Reproduce each line from the first in the data through the line that contains "limit := g.w2.toNat" exactly; give nothing else.

AVAILABLE RECORDS below:

-- ==== Sys2Proof/Machine/Operands.lean ====
section
/-! DEFINITION. Operand forms: immediates, width modes, selectors and segment descriptors, and the checked access to a
segment (09 R184, R187, R188; 08 R165-R169). -/

namespace Sys2Proof.Machine

/-- IMM13 sign-extended to 36 bits (09 R184). -/
def simm13 (imm : BitVec 13) : W36 := imm.signExtend 36
/-- IMM13 zero-extended. -/
def zimm13 (imm : BitVec 13) : W36 := imm.zeroExtend 36
/-- The signed offset IMM13 [9:0] of a near operand (09 R188). -/
def nearOff (imm : BitVec 13) : W36 := (imm.truncate 10 : BitVec 10).signExtend 36
/-- The selector register of a near operand: IMM13 [12:10]. -/
def nearSel (imm : BitVec 13) : Nat := imm.toNat / 1024

/-- A selector register S0-S7 (08 Table 08-2). -/
def Ctx.sel (c : Ctx) (k : Nat) : Nat := (mget 0 c.sels k).toNat

/-- Spaces (08 Table 08-3). -/
def spClm : Nat := 0
def spCsm : Nat := 1
def spIst : Nat := 2
def spSram : Nat := 3
def spHbm : Nat := 4
def spHost : Nat := 5
def spWin : Nat := 6

/-- A descriptor as an access sees it. -/
structure SegView where
  valid : Bool := false
  space : Nat := 0
  base : Nat := 0
  limit : Nat := 0
  p : Bool := false
  r : Bool := false
  w : Bool := false
  x : Bool := false
  h : Bool := false
  table : Option (Nat × Nat) := none

/-- The view of a segment-table descriptor (08 Table 08-8). -/
def Seg.view (g : Seg) (part index : Nat) : SegView :=
  let v := g.w3.toNat
  { valid := bitOf v 15, space := bitsOf v 6 4, base := g.w0.toNat + g.w1.toNat * 2 ^ 32,
    limit := g.w2.toNat + bitsOf v 3 0 * 2 ^ 32, p := bitOf v 7, r := bitOf v 8, w := bitOf v 9, x := bitOf v 10,
    h := bitOf v 11, table := some (part, index) }

/-- A descriptor of a partition's segment table. -/
def segEnt (s : State) (part index : Nat) : Seg := mget {} s.mem.segs (part * 1024 + index)

/-- The window descriptor (08 R167). -/
def winView : SegView := { valid := true, space := 6, limit := 511, p := true, r := true, w := true, h := true }

/-- The descriptor a selector names for a thread (08 R165, R167). -/
def segOf (s : State) (t sel : Nat) : SegView :=
  let i := sel % 1024
  if bitOf sel 11 then
    if i = 0 then winView
    else if i = 1 then
      match (thrTask s t).bind (taskSt s) with
      | some x =>
        match x.seg with
        | some (b, l) =>
          { valid := true, space := if isSram b then 3 else 4, base := b, limit := l, p := true, r := x.segOk,
            w := x.segOk, h := x.segOk }
        | none => {}
      | none => {}
    else {}
  else match thrPart s t with
    | some p => (segEnt s p i).view p i
    | none => {}

/-- Rights an access needs (08 R168). -/
structure Need where
  r : Bool := false
  w : Bool := false
  x : Bool := false
  h : Bool := false

/-- What checking an access answers: its address, a violation kind, or an absent segment. -/
inductive Chk where
  | ok (space addr : Nat)
  | bad (kind : Nat)
  | absent
  deriving DecidableEq, Repr

/-- Units of a space that is a whole memory of its own (08 Table 08-3). -/
def spaceSize (space : Nat) : Nat :=
  match space with
  | 0 => 16384
  | 1 => 262144
  | 2 => 65536
  | 6 => 512
  | _ => 2 ^ 64

/-- Check an access of `size` units at `off` against a descriptor whose space must be one of `spaces` (08 R168,
09 R188). Units past the end of a core memory are past the limit (DEDUCED, log entry 18). -/
def segCheck (v : SegView) (spaces : List Nat) (n : Need) (off size : Nat) : Chk :=
  if !v.valid then .bad 1
  else if !spaces.contains v.space then .bad 2
  else if (n.r && !v.r) || (n.w && !v.w) || (n.x && !v.x) || (n.h && !v.h) then .bad 2
  else if v.limit < off + size - 1 then .bad 3
  else if v.space < 3 ∧ spaceSize v.space < v.base + off + size then .bad 3
  else if !v.p then .absent
  else .ok v.space (v.base + off)

/-- The check of a thread's access through selector register `k`: the selector and what the check answers. -/
def accessCheck (s : State) (t k : Nat) (spaces : List Nat) (n : Need) (off size : Nat) : Nat × Chk :=
  let sel := (thr s t).ctx.sel k
  (sel, segCheck (segOf s t sel) spaces n off size)

/-- A word of CLM, CSM or instruction store for a thread. -/
def readWord (s : State) (t space a : Nat) : W36 :=
  match space with
  | 0 => clmWord s (t / 16) a
  | 1 => csmWord s (t / 128) a
  | _ => istWord s (t / 128) a

/-- Does a word read carry an uncorrectable error (08 Table 08-9). -/
def wordBad (s : State) (t space a : Nat) : Bool :=
  match space with
  | 0 => s.mem.clmBad.contains (t / 16 * 16384 + a)
  | 1 => s.mem.csmBad.contains (t / 128 * 262144 + a)
  | _ => false

/-- Write a word of CLM or CSM for a thread. -/
def writeWord (s : State) (t space a : Nat) (v : W36) : State :=
  match space with
  | 0 => setClm s (t / 16) a v
  | _ => setCsm s (t / 128) a v

/-- Octets of packet SRAM, HBM or host memory, or of the window, for a thread. -/
def readOcts (s : State) (t space a n : Nat) : List Octet :=
  if space = 5 then hostRead s ((thrPart s t).getD 0) a n
  else if space = 6 then (thr s t).ctx.winRead a n
  else viewRead s a n

/-- Write octets of packet SRAM, HBM or host memory, or of the window, for a thread. -/
def writeOcts (s : State) (t space a : Nat) (l : List Octet) : State :=
  if space = 5 then hostWrite s ((thrPart s t).getD 0) a l
  else if space = 6 then updCtx s t (fun c => c.winWrite a l)
  else devWrite s a l

/-- Does an octet read meet poison. -/
def octsBad (s : State) (space a n : Nat) : Bool := (space = 3 || space = 4) && devPoisoned s a n

end Sys2Proof.Machine
end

End of AVAILABLE RECORDS.

RESPONSE:
-- ==== Sys2Proof/Machine/Operands.lean ====
section
/-! DEFINITION. Operand forms: immediates, width modes, selectors and segment descriptors, and the checked access to a
segment (09 R184, R187, R188; 08 R165-R169). -/

namespace Sys2Proof.Machine

/-- IMM13 sign-extended to 36 bits (09 R184). -/
def simm13 (imm : BitVec 13) : W36 := imm.signExtend 36
/-- IMM13 zero-extended. -/
def zimm13 (imm : BitVec 13) : W36 := imm.zeroExtend 36
/-- The signed offset IMM13 [9:0] of a near operand (09 R188). -/
def nearOff (imm : BitVec 13) : W36 := (imm.truncate 10 : BitVec 10).signExtend 36
/-- The selector register of a near operand: IMM13 [12:10]. -/
def nearSel (imm : BitVec 13) : Nat := imm.toNat / 1024

/-- A selector register S0-S7 (08 Table 08-2). -/
def Ctx.sel (c : Ctx) (k : Nat) : Nat := (mget 0 c.sels k).toNat

/-- Spaces (08 Table 08-3). -/
def spClm : Nat := 0
def spCsm : Nat := 1
def spIst : Nat := 2
def spSram : Nat := 3
def spHbm : Nat := 4
def spHost : Nat := 5
def spWin : Nat := 6

/-- A descriptor as an access sees it. -/
structure SegView where
  valid : Bool := false
  space : Nat := 0
  base : Nat := 0
  limit : Nat := 0
  p : Bool := false
  r : Bool := false
  w : Bool := false
  x : Bool := false
  h : Bool := false
  table : Option (Nat × Nat) := none

/-- The view of a segment-table descriptor (08 Table 08-8). -/
def Seg.view (g : Seg) (part index : Nat) : SegView :=
  let v := g.w3.toNat
  { valid := bitOf v 15, space := bitsOf v 6 4, base := g.w0.toNat + g.w1.toNat * 2 ^ 32,
    limit := g.w2.toNat + bitsOf v 3 0 * 2 ^ 32, p := bitOf v 7, r := bitOf v 8, w := bitOf v 9, x := bitOf v 10,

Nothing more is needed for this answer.